Wednesday, July 29, 2009
What a Difference a Day Makes
Well not really a day. More like five days, two conversations with different nurses, and a new medication but who's counting?
But let me back up.
It's been quite a few days.
Starting with Thursday Simon has had a real bit of trouble at night. Our days have been mostly the same but starting about five nights ago, it's been real rough on the little man and I would say even a tad rougher on the mommies.
For reasons unbeknownst to us Simon began to not tolerate his overnight feed. Friday morning he woke up barfing at 5am. Not such a big deal or that out of the ordinary as that's something that we've certainly seen before ( months ago but we're used to cycles coming around again right?). Saturday, and Sunday though it was more like a 2:30 wake up with the barfing not really stopping until we discontinued his overnight feed ( a slow but steady 2 ounces per hour). Then on Monday night it was a 1:30 wake up and Tuesday it was an 11:00pm wake up.
Not only did that suck for the sleep getting but it also was quite worrisome in the caloric intake arena.
Simon is now getting over half his caloric intake over a 10 hour period while he sleeps at night. It's been working for us for months and while there's still some significant volume loss (that's eloquent for 'puking') during the day, we haven't been worrying as much since he's getting good nutritional intake at night with minimal barfing. Until a few days ago that is. So now all of a sudden he's missing out on about half his total calories in a 24 hour period.
One night, ok, he's got some chub to spare. Two nights and it's not great but we're still within an acceptable range. Three nights and on and I'm starting to worry. He's a cardiac kid whose heart beats at a greater rate than most and keeping weight on is key to his continued compensating.
After calling GI twice and not hearing back from our Doc I finally hit the "must talk to someone" place. After I learned that our GI doc was out on vacation this week I ending up leaving messages with the schedulers at the office to please have somebody call me back. I love them. Within an hour I had two conversations with the department nurses and finally came up with an idea of what might be going on and a two part plan to address it.
It was one of those sleuthing conversations that take more than the people involved to figure out what the heck is going on. After about 15 minutes of trying to figure out what was different we realized that Simon was teething again and while he was handling it beautifully during the day (and even at night when he wasn't puking he was fine) it did mean that he was more than likely producing a significant amount of saliva. Not a big deal for most young un's at night but when you're on an overnight feed AND swallowing more saliva not only does your stomach fill up faster but there a PH balance change with more stomach acid being produced increasing the already present proclivity for puking (nice alliteration right?).
So at this point we come up with two solutions:
1) Decrease his overnight feed or stretch it out more (which would more than likely increase the pukage during the waking hours)
2) Introduce a new and additional medication that would target the acid reflux
Hmm.. add another medication to his already loaded little system or more than likely increase his vomiting and decrease his caloric intake during the day.
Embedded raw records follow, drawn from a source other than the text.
-- ==== Sys2Proof/Machine/Fetch.lean ====
section
/-! DEFINITION. The instruction cache and the fetch of a unit (R276-R281), and the unit's read from a line (R146). -/

namespace Sys2Proof.Machine

/-- The line of an instruction and its slot, 0..8 for -4..+4 (R146, R276). -/
def codeLine (n : Int) : Int := shr n 2
def codeSlot (n : Int) : Nat := offF n 0 2
/-- The nine units of a line given by its trytes (R146). -/
def unitsOf (tr : Tab Int) : List Int :=
  (List.range 9).map (fun j => ofTrytes ((List.range 9).map (fun i => Tab.get 0 tr (9 * j + i))))
/-- A line that a core's instruction cache holds. -/
def State.icLine (s : State) (c : Nat) (line : Int) : Option FLine := Tab.find (s.core c).ic (ikey line)
/-- A line is placed: 27 sets of nine ways, the least recently used way replaced (R276). -/
def State.icPlace (s : State) (c : Nat) (line : Int) (units : List Int) : State :=
  let k := s.core c
  let inSet := k.ic.filter (fun p => decide (offF p.2.line 0 3 = offF line 0 3) && decide (p.2.line ≠ line))
  let ic := if inSet.length < 9 then k.ic
    else Tab.del (inSet.foldl (fun (b : Nat × FLine) p => if p.2.stamp < b.2.stamp then p else b) (inSet.headD (0, { line := 0, units := [] }))).1 k.ic
  { (s.setCore c { k with ic := Tab.put (ikey line) { line := line, units := units, stamp := s.stamp } ic }) with stamp := s.stamp + 1 }
/-- A line that the instruction cache holds is used now (R276). -/
def State.touchLine (s : State) (c : Nat) (line : Int) : State :=
  match s.icLine c line with
  | some g =>
    let k := s.core c
    { (s.setCore c { k with ic := Tab.put (ikey line) { g with stamp := s.stamp } k.ic }) with stamp := s.stamp + 1 }
  | none => s
/-- The line that a warp fetches from: its fetch buffer, or the instruction cache (R277, R280). -/
def State.lineFor (s : State) (w : Nat) (line : Int) : Option FLine :=
  match (s.warp w).fetch with
  | some f => if f.line = line then some f else s.icLine (coreOf w) line
  | none => s.icLine (coreOf w) line
/-- The unit of one index, when its line is at hand. -/
def State.unitAt (s : State) (w : Nat) (n : Int) : Option Int :=
  (s.lineFor w (codeLine n)).map (fun f => f.units.getD (codeSlot n) 0)
/-- A group asks for a line; its lanes are not selected until the line arrives (R277), and lanes that went another way go
on without them (R63). A fill of the line that is under way is waited for (R378). -/
def State.askLine (s : State) (w : Nat) (lanes : List Nat) (pc line : Int) : State :=
  let c := coreOf w
  (lanes.foldl (fun (a : State) l =>
      let x := a.thread (threadOf w l)
      a.setThread (threadOf w l) { x with busy := true, stamp := s.stamp + 1 }) { s with stamp := s.stamp + 1 }).addReq
    { id := 0, kind := .fetch line, stage := if s.fillUnderWay c line then .l1 else .owner, ctx := (s.warp w).ctx, core := c, warp := w, lane := lanes.headD 0, lanes := lanes, pc := pc, next := pc
      ea := 81 * line, own := ownerOf (81 * line), drafted := lanes.any (s.drafting w) }
/-- Instructions that a branch or a fetch may name: their addresses lie in device space (R94, R261). -/
def deviceIndex (t : Int) : Bool := inRange t 52 && decide (trit t 51 = 1)

/-- The trits of a function-table entry (R266). -/
def entrySig (e : Int) : Int := fld e 54 27
def entryTarget (e : Int) : Int := fld e 0 52
/-- CALLT's end in a lane (R265). -/
def State.calltEnd (s : State) (t d : Nat) (sig pc next e : Int) : State :=
  if entrySig e ≠ sig ∨ fld e 52 2 ≠ 0 then s.raise t { cause := 12, pc := pc }
  else if !deviceIndex (entryTarget e) then s.raise t { cause := 6, pc := pc }
  else (s.retire t (entryTarget e)).setPair t d next

/-- A request for a line of code that has arrived ends: its lanes go on, with the soft causes of the fill (R277, R378, R404). -/
def State.codeEnd (s : State) (units : List Int) (causes : List Nat) (r : Req) : State :=
  let soft (a : State) : State := r.thrs.foldl (fun b t => causes.foldl (fun b c => b.defer t c 0) b) a
  let s1 := s.delReq r.id
  match r.kind with
  | .fetch _ => (soft (s1.unbusy r.thrs)).settle r.warp
  | .callt d sig => (((soft (s1.unbusy [r.thr])).calltEnd r.thr d sig r.pc r.next (units.getD (codeSlot (shr r.ea 2)) 0)).stepTrap r.warp [r.lane]).settle r.warp
  | _ => s1
/-- INSTRUCTION_FETCH_FILL (R277, R280, R378): the line reaches the instruction cache, no earlier than it was sent (R121), and
every request that waits for it goes on. A fill that an ICINV overtook is discarded; lanes that wait for it ask again. An
ICPF's fill finds its block still on the core, or is discarded: the cache holds lines of one context (R279). -/
def execInstructionFetchFill (id : Nat) (s : State) : R :=
  match s.req id with
  | none => .next s
  | some r =>
    match r.stage with
    | .filled tr _ _ =>
      let ahead : Bool := match r.kind with
        | .icpf _ => true
        | _ => false
      if !isCode r.kind ∨ !s.arrived r then .next s
      else if ahead && (r.late || !decide ((s.core r.core).blk = some (r.ctx, r.bid))) then .next (s.delReq id)
      else if r.late then .next (s.setReq { r with stage := .home, late := false })
      else
        let units := unitsOf tr
        let mates := s.reqs.filter (fun q => q.joined && decide (q.core = r.core) && decide (lineOf q.ea = lineOf r.ea))
        .next (mates.foldl (fun a q => match a.req q.id with
          | some p => a.codeEnd units r.causes p
          | none => a) ((s.icPlace r.core (lineOf r.ea) units).codeEnd units r.causes r))
    | _ => .next s

/-- ICPF (R279). -/
def execIcpf (h : Hdr) (cnt : Nat) (imm : Int) (s : State) : R :=
  .next (s.issue h {} (fun act s =>
    let w := s.cur.warp
    let l0 := codeLine (s.cur.n + imm)
    ((List.range (cnt + 1)).foldl (fun a (i : Nat) =>
      let line := l0 + (i : Int)
      if (a.icLine (coreOf w) line).isSome ∨ a.fillUnderWay (coreOf w) line ∨ spaceOf (81 * line) ≠ 1 ∨ !a.ownerOk (81 * line) then a
      else a.addReq { id := 0, kind := .icpf line, ctx := (a.warp w).ctx, core := coreOf w, warp := w, lane := 16, pc := a.cur.first
                      ea := 81 * line, own := ownerOf (81 * line) }) s).retireAll act))
/-- IFENCE (R281): the warp fetches nothing until its loads are done. It waits as an acquire fence does, of no scope; the event
that ends the wait discards the fetch buffer once more. -/
def execIfence (h : Hdr) (s : State) : R :=
  .next (s.issue h { forbid := true } (fun act s =>
    let w := s.cur.warp
    let s1 := s.setWarp w { s.warp w with fetch := none }
    if s.loadsDone w then s1.retireAll act else s1.fenceWait act .dflt false true 0))
/-- Fills in flight of some lines are discarded on arrival (R280). -/
def State.dropCode (s : State) (c : Nat) (p : Int → Bool) : State :=
  { s with reqs := s.reqs.map (fun r => if r.core = c ∧ p (lineOf r.ea) ∧ (match r.kind with
      | .fetch _ => true
      | .icpf _ => true
      | .callt .. => true
      | _ => false) = true then { r with late := true } else r) }
/-- ICINV (R280). -/
def execIcinv (h : Hdr) (imm : Int) (s : State) : R :=
  .next (s.issue h { forbid := true } (fun act s =>
    let c := coreOf s.cur.warp
    let line := codeLine (s.cur.n + imm)
    let k := s.core c
    ((s.setCore c { k with ic := Tab.del (ikey line) k.ic }).dropCode c (fun l => decide (l = line))).retireAll act))
/-- ICINV.all (R280). -/
def execIcinvAll (h : Hdr) (s : State) : R :=
  .next (s.issue h { forbid := true } (fun act s =>
    let c := coreOf s.cur.warp
    ((s.setCore c { s.core c with ic := [] }).dropCode c (fun _ => true)).retireAll act))

end Sys2Proof.Machine
end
Not really the 'win win' situations that I like to look for in my life.
Last night we opted for the new medication (not covered under our wonderful insurance!!) and lo and behold....we were blessed. The stars were aligned. Grace was lain over us like a warm blanket and the little man slept.
Straight through the night.
From 8pm until 8am.
Without a peep.
Sweet nectar of the gods.
It almost doesn't matter that it's 9:38pm right now and I can hear him babbling to himself, still awake after a 8pm put-down. I am recharged and renewed. I'm praying that he sleeps again tonight but I can at least handle it if he doesn't.
Isn't that kind of sick? That's all it takes after so many nights of crappy sleep that all it takes is one solid one and I'm just not that worried about him being awake at almost 10:00 at night.
Family is here and it's so nice.
As the anniversary of Simon's hospitalization gets closer I can feel it on a cellular level. It's that strange kind of full body memory that comes around for me each November as I approach the anniversary of my own near death experience.
That was a moment for me where every single cell in my body and that which can't be quantified by cells was called on. It was a moment for me where everything was held in balance and I could have gone either way. And every November I feel it. I feel it for a few weeks before my actual anniversary day. Something in my body tells me that we're coming around again.
And I'm feeling it now.
Makes sense. Simon is of my body. He was held in that delicate balance. My body is remembering.
Both Jaime and I have been noting as of the last few weeks that we're feeling it. Things just feel taut as we approach August 1st; our communication, our bodies, a pressure in the air, all of it.
What is a relief to think about though is my own experience with the actual day in regards to my anniversary.
I feel strong and full of life and joy on my anniversary. I feel how close I came to being finished with my time but here I am and isn't that wonderful. I feel abundance and thrilled to be here. I also remember how important it is to sometimes throw my hands up and let that which is larger than me carry me (not separate from me but definitely larger than me).
So, I'm believing that's what lies in store for me on August 1st and that's what I hope to offer Simon as each August 1st comes around for him, for us.
Whew, I feel better even just writing it. Thanks blogspot. Thanks Readers.